Опьяненный первой кровью, как гончий пес, настигающий раненую добычу и терзающий ее на куски, под ударами бича доезжачих, – так и Иван не мог уж остановиться, однажды начав кровавое дело мести и возмездия, как он говорил; дело палача и убийцы, как говорили все вокруг… Дикие оргии, которым предавался царь, несмотря на недавний брак с Марией Темгрюковной, подрывали здоровье; вечной усталью и тяжестью давили мощную раньше грудь царя… Жгучая жажда мести – потрясала душу, мутила ум, сливаясь с безотчетным страхом, который вселился в Ивана скоро после первых казней, совершенных по его приказу.

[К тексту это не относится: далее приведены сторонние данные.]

theorem closeModule_memoryWf (h : s.memoryWf) : (closeModule s).memoryWf :=
  when_memoryWf (groups_memoryWf (dropImage_memoryWf h)) fun h => eraseSlots_memoryWf h

theorem execLidSealOpen_memoryWf (h : s.memoryWf) : NextMemoryWf (execLidSealOpen s) :=
  nextMemoryWf_next (ite_memoryWf h (ite_memoryWf (groups_memoryWf (eraseKeys_memoryWf h))
    (ite_memoryWf (closeModule_memoryWf (eraseKeys_memoryWf h)) h)))

theorem selectConfig_memoryWf (h : s.memoryWf) : (selectConfig s).memoryWf := groups_memoryWf h

theorem rewriteSelected_memoryWf (h : s.memoryWf) : (rewriteSelected s).memoryWf := by
  unfold rewriteSelected
  dsimp only
  split <;> exact writeConfig_memoryWf (groups_memoryWf h)

theorem bootConfig_memoryWf {x} (h : s.memoryWf) : (bootConfig x s).memoryWf :=
  rewriteSelected_memoryWf (groups_memoryWf (when_memoryWf (selectConfig_memoryWf h) fun h => eraseSlots_memoryWf
    (groups_memoryWf h)))

theorem bootWords_memoryWf (h : s.memoryWf) : (bootWords s).memoryWf := groups_memoryWf h

theorem rampDomains_memoryWf {x} (h : s.memoryWf) : (rampDomains x s).memoryWf := groups_memoryWf h

theorem failTest_memoryWf {d} (h : s.memoryWf) : (failTest s d).memoryWf :=
  ite_memoryWf (setComb_memoryWf (setDomain_memoryWf h) _ _ (fun _ h => h))
    (when_memoryWf (setDomain_memoryWf h) fun h => retireSource_memoryWf h)

theorem testLatched_memoryWf {x} (h : s.memoryWf) : (testLatched x s).memoryWf :=
  ite_memoryWf h (foldl_memoryWf (fun _ _ h => failTest_memoryWf h) (groups_memoryWf h))

theorem trainLinks_memoryWf {x} (h : s.memoryWf) : (trainLinks x s).memoryWf :=
  foldl_memoryWf (fun _ _ h => ite_memoryWf (retireLink_memoryWf h) h) (groups_memoryWf h)

theorem trainChannels_memoryWf {x} (h : s.memoryWf) : (trainChannels x s).memoryWf :=
  foldl_memoryWf (fun _ _ h => retireSource_memoryWf h) h

theorem bootCombs_memoryWf {x} (h : s.memoryWf) : (bootCombs x s).memoryWf := by
  refine ⟨fun c hc => ?_, h.2⟩
  obtain ⟨p, -, rfl⟩ := List.mem_map.mp hc
  exact ⟨Memory.wf_nil, Memory.wf_nil⟩

theorem bootUnits_memoryWf {x} (h : s.memoryWf) : (bootUnits x s).memoryWf :=
  foldl_memoryWf (fun _ _ h => loseConverter_memoryWf h)
    (trainChannels_memoryWf (trainLinks_memoryWf (testLatched_memoryWf
    (takeModes_memoryWf (rampDomains_memoryWf (bootCombs_memoryWf h))))))

theorem bootNothing_memoryWf (h : s.memoryWf) : (bootNothing s).memoryWf := groups_memoryWf h

theorem hiveFails_memoryWf {k} (h : s.memoryWf) : (hiveFails k s).memoryWf := bootNothing_memoryWf (setDomain_memoryWf h)

theorem bootRecords_memoryWf (h : s.memoryWf) : (bootRecords s).memoryWf := groups_memoryWf h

Он – царь; он прав, наказуя слуг своих… Но он мстит им. Так, нет сомненья, что и холопы станут мстить ему за смерть близких, за свое разорение и унижение. Не промолчат, не стерпят они!
Этого опасался Иван – и недаром.
Курбский – первый расквитался. На другой же год после побега к Литве явился князь на Русь во главе врагов, стал под Полоцком и много бед причинил русской земле, бывшей его родине.
Среди лиц, на которых клеветали окружающие Ивана, – попадались и такие, замышляли на самом деле отплатить царю за муки близких людей, жадно искали только случая и возможности. Но таких было мало.
Большинство повторяло слова Прозоровского:
– Авось – одумается царь… А враждовать с ним, с помазанником Божиим – и совесть, и Бог не велит. Пусть лучше тело наше загубит злой царь, да душу свою мы в чистоте сбережем!
Иван понимал такое благородство и верность долгу. Сознавал порою, что невинны были замученные им. В эти минуты страх еще сильнее овладевал потрясенною больною душой царя…
– Ежели ополчится Господь на меня за гонение невинных… несдобровать и мне, и детям моим! Руками врагов – накажет нас Милосердный!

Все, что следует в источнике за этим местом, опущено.